/-- A shareable location; a Non-shareable one with the global monitor set, and with it open. -/
theorem witness_MarkedStorePasses :
    (memWf pair.mem = true ∧ storeReady 0 strex (strexAt 0x1000) 0x1000 sharedWriteBack pair = true ∧
      gMon cfg0 0x1000 sharedWriteBack = true ∧ (pair.pe 0).lm = .exclusive (block cfg0 0x1000) ∧
      (pair.pe 0).gm = .exclusive (block cfg0 0x1000) ∧ writeAborts pair 0x1000 4 = false) ∧
    (let s := loaded .a32 0xF000 4 nonShared
     let t := s.updatePE 0 clearGlobal
     storeReady 0 strex (strexAt 0xF000) 0xF000 nonShared s = true ∧ shareable nonShared = false ∧
      (s.pe 0).lm = .exclusive (block cfg0 0xF000) ∧ (s.pe 0).gm.isSet = true ∧ writeAborts s 0xF000 4 = false ∧
      storeReady 0 strex (strexAt 0xF000) 0xF000 nonShared t = true ∧
      (t.pe 0).lm = .exclusive (block cfg0 0xF000) ∧ (t.pe 0).gm = .openAccess) := by
  decide

theorem witness_OpenLocalMonitorFailsStore :
    let s := pair.updatePE 0 clearLocal
    storeReady 0 strex (strexAt 0x1000) 0x1000 sharedWriteBack s = true ∧ gMon cfg0 0x1000 sharedWriteBack = true ∧
      (s.pe 0).lm = .openAccess := by
  decide

theorem witness_OpenGlobalMonitorFailsStore :
    let s := pair.updatePE 0 clearGlobal
    storeReady 0 strex (strexAt 0x1000) 0x1000 sharedWriteBack s = true ∧ shareable sharedWriteBack = true ∧
      gMon cfg0 0x1000 sharedWriteBack = true ∧ (s.pe 0).gm = .openAccess := by
  decide

theorem witness_StatusTellsWrite :
    memWf pair.mem = true ∧ storeReady 0 strex (strexAt 0x1000) 0x1000 sharedWriteBack pair = true ∧
      gMon cfg0 0x1000 sharedWriteBack = true ∧ writeAborts pair 0x1000 4 = false := by
  decide

/-- A marked location, and one not marked: the global monitor marks the next block. -/
theorem witness_StorePassesOnlyIfMarked :
    let s := pair.updatePE 0 (markGlobal 0x101)
    storeReady 0 strex (strexAt 0x1000) 0x1000 sharedWriteBack pair = true ∧
      storeReady 0 strex (strexAt 0x1000) 0x1000 sharedWriteBack s = true ∧
      gMon cfg0 0x1000 sharedWriteBack = true ∧ writeAborts pair 0x1000 4 = false ∧
      fixedChoice cfg0 .id2 = some false ∧ fixedChoice cfg0 .id8 = some false ∧
      (pair.pe 0).gm = .exclusive (block cfg0 0x1000) ∧ (s.pe 0).gm ≠ .exclusive (block cfg0 0x1000) := by
  decide

/-- PE 0 at 0x1000 after a Load-Exclusive of `n` bytes at `va` with attributes `attr`. -/
def mismatched (va : Word) (n : Nat) (attr : MemAttr) : State :=
  pair.updatePE 0 fun x => { x with lx := some { va := va, pa := va.toNat, n := n, attr := attr } }

/-- The three cases: the next word, the byte at the same address, other attributes. -/
theorem witness_MismatchedPairFaults :
    let f := strexAt 0x1000
    storeForm pair strex = some f ∧ executes pair strex = true ∧ f.va.toNat % f.bytes.length = 0 ∧
      translate pair 0 f.va .write = some (0x1000, sharedWriteBack) ∧
      ({ cfg0 with pairPolicy := .fault } : Config).pairPolicy = .fault ∧
      ((mismatched 0x1004 4 sharedWriteBack).pe 0).lx.map (·.va) = some 0x1004 ∧ f.va ≠ 0x1004 ∧
      ((mismatched 0x1000 1 sharedWriteBack).pe 0).lx.map (·.n) = some 1 ∧ f.bytes.length ≠ 1 ∧
      ((mismatched 0x1000 4 nonShared).pe 0).lx.map (·.attr) = some nonShared ∧ sharedWriteBack ≠ nonShared := by
  decide

/-- CU2 with the larger load; CU1 at the neighbouring word, with a byte; CU3. -/
theorem witness_MismatchedPairEnvelope :
    (let s := mismatched 0x1000 8 sharedWriteBack
     let r : LoadRecord := { va := 0x1000, pa := 0x1000, n := 8, attr := sharedWriteBack }
     storeForm s strex = some (strexAt 0x1000) ∧ executes s strex = true ∧ memWf s.mem = true ∧
      translate s 0 0x1000 .write = some (0x1000, sharedWriteBack) ∧ (s.pe 0).lx = some r ∧
      recordOk cfg0 r = true ∧ s.cfg.pairPolicy = .envelope ∧ r.n ≠ 4 ∧ gMon cfg0 0x1000 sharedWriteBack = true ∧
      writeAborts s 0x1000 4 = false) ∧
    (let s := mismatched 0x1005 1 sharedWriteBack
     let r : LoadRecord := { va := 0x1005, pa := 0x1005, n := 1, attr := sharedWriteBack }
     storeForm s strex = some (strexAt 0x1000) ∧ (s.pe 0).lx = some r ∧ recordOk cfg0 r = true ∧ r.va ≠ 0x1000) ∧
    (let s := mismatched 0x1000 4 nonShared
     let r : LoadRecord := { va := 0x1000, pa := 0x1000, n := 4, attr := nonShared }
     storeForm s strex = some (strexAt 0x1000) ∧ (s.pe 0).lx = some r ∧ recordOk cfg0 r = true ∧
      r.attr ≠ sharedWriteBack) := by
  decide

theorem witness_ClrexClearsLocal :
    (executes pair .clrexA = true ∧ pair.cur < pair.npe ∧ (pair.pe pair.cur).gm.isSet = true) ∧
    (executes (start .t32 0) .clrexT = true ∧ ((start .t32 0).pe 0).gm = .openAccess) := by
  decide

theorem witness_WaitForEventTakesOrHolds :
    (executes (heldEvent .t32) .wfeW = true ∧ ((heldEvent .t32).pe 0).ev = true) ∧
    (executes (start .a32 0) (.wfeA .al) = true ∧ ((start .a32 0).pe 0).ev = false) := by
  decide

theorem witness_SendEventReachesAll :
    executes (start .t32 0) .sevT = true ∧ (start .t32 0).cur < (start .t32 0).npe ∧ 1 < (start .t32 0).npe := by
  decide

theorem witness_SendEventLocalReachesSelf :
    executes (start .t32 0) .sevlT = true ∧ (start .t32 0).cur < (start .t32 0).npe := by
  decide

/-- In A32 under EQ with Z clear; in T32 in an IT block under EQ. -/
theorem witness_FailedConditionIsNop :
    let s := (start .t32 0x1000).updatePE 0 fun x => { x with cpsr := withItState 0x08 x.cpsr }
    executes (start .a32 0x1000) (.ldrexA .eq 1 0) = false ∧ executes s (.ldrexT 1 0 0) = false ∧ s.cur < s.npe := by
  decide

/-- One byte, the last of the block PE 0 has marked; and eight bytes from there, into the next block. -/
theorem witness_PlainStoreObserved :
    memWf pair.mem = true ∧ 1 < pair.npe ∧ (pair.pe 1).ended = none ∧
      translate pair 1 0x100F .write = some (0x100F, sharedWriteBack) ∧ inSpace cfg0 0x100F 8 = true ∧
      writeAborts pair 0x100F 8 = false ∧ (pair.pe 0).gm = .exclusive (block cfg0 0x100F) ∧
      block cfg0 (0x100F + 7) ≠ block cfg0 0x100F := by
  decide

/-- One byte, and forty over four blocks. -/
theorem witness_ObserverWriteObserved :
    memWf pair.mem = true ∧ 0 < pair.cfg.observers ∧ inSpace cfg0 0x100F 1 = true ∧ writeAborts pair 0x100F 1 = false ∧
      inSpace cfg0 0x100F 40 = true ∧ writeAborts pair 0x100F 40 = false := by
  decide

theorem witness_ReadsTouchNoMonitor :
    1 < pair.npe ∧ (pair.pe 1).ended = none ∧ translate pair 1 0x1000 .read = some (0x1000, sharedWriteBack) ∧
      inSpace cfg0 0x1000 8 = true ∧ readAborts pair 0x1000 8 = false ∧ 0 < pair.cfg.observers := by
  decide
^^^^^^^^
ACTIVITY ->
Give again, exactly as written, every line from the first one above through the line that has "marks the next block. -/" in it.

OUTPUT OF THE EXERCISE ->
/-- A shareable location; a Non-shareable one with the global monitor set, and with it open. -/
theorem witness_MarkedStorePasses :
    (memWf pair.mem = true ∧ storeReady 0 strex (strexAt 0x1000) 0x1000 sharedWriteBack pair = true ∧
      gMon cfg0 0x1000 sharedWriteBack = true ∧ (pair.pe 0).lm = .exclusive (block cfg0 0x1000) ∧
      (pair.pe 0).gm = .exclusive (block cfg0 0x1000) ∧ writeAborts pair 0x1000 4 = false) ∧
    (let s := loaded .a32 0xF000 4 nonShared
     let t := s.updatePE 0 clearGlobal
     storeReady 0 strex (strexAt 0xF000) 0xF000 nonShared s = true ∧ shareable nonShared = false ∧
      (s.pe 0).lm = .exclusive (block cfg0 0xF000) ∧ (s.pe 0).gm.isSet = true ∧ writeAborts s 0xF000 4 = false ∧
      storeReady 0 strex (strexAt 0xF000) 0xF000 nonShared t = true ∧
      (t.pe 0).lm = .exclusive (block cfg0 0xF000) ∧ (t.pe 0).gm = .openAccess) := by
  decide

theorem witness_OpenLocalMonitorFailsStore :
    let s := pair.updatePE 0 clearLocal
    storeReady 0 strex (strexAt 0x1000) 0x1000 sharedWriteBack s = true ∧ gMon cfg0 0x1000 sharedWriteBack = true ∧
      (s.pe 0).lm = .openAccess := by
  decide

theorem witness_OpenGlobalMonitorFailsStore :
    let s := pair.updatePE 0 clearGlobal
    storeReady 0 strex (strexAt 0x1000) 0x1000 sharedWriteBack s = true ∧ shareable sharedWriteBack = true ∧
      gMon cfg0 0x1000 sharedWriteBack = true ∧ (s.pe 0).gm = .openAccess := by
  decide

theorem witness_StatusTellsWrite :
    memWf pair.mem = true ∧ storeReady 0 strex (strexAt 0x1000) 0x1000 sharedWriteBack pair = true ∧
      gMon cfg0 0x1000 sharedWriteBack = true ∧ writeAborts pair 0x1000 4 = false := by
  decide

/-- A marked location, and one not marked: the global monitor marks the next block. -/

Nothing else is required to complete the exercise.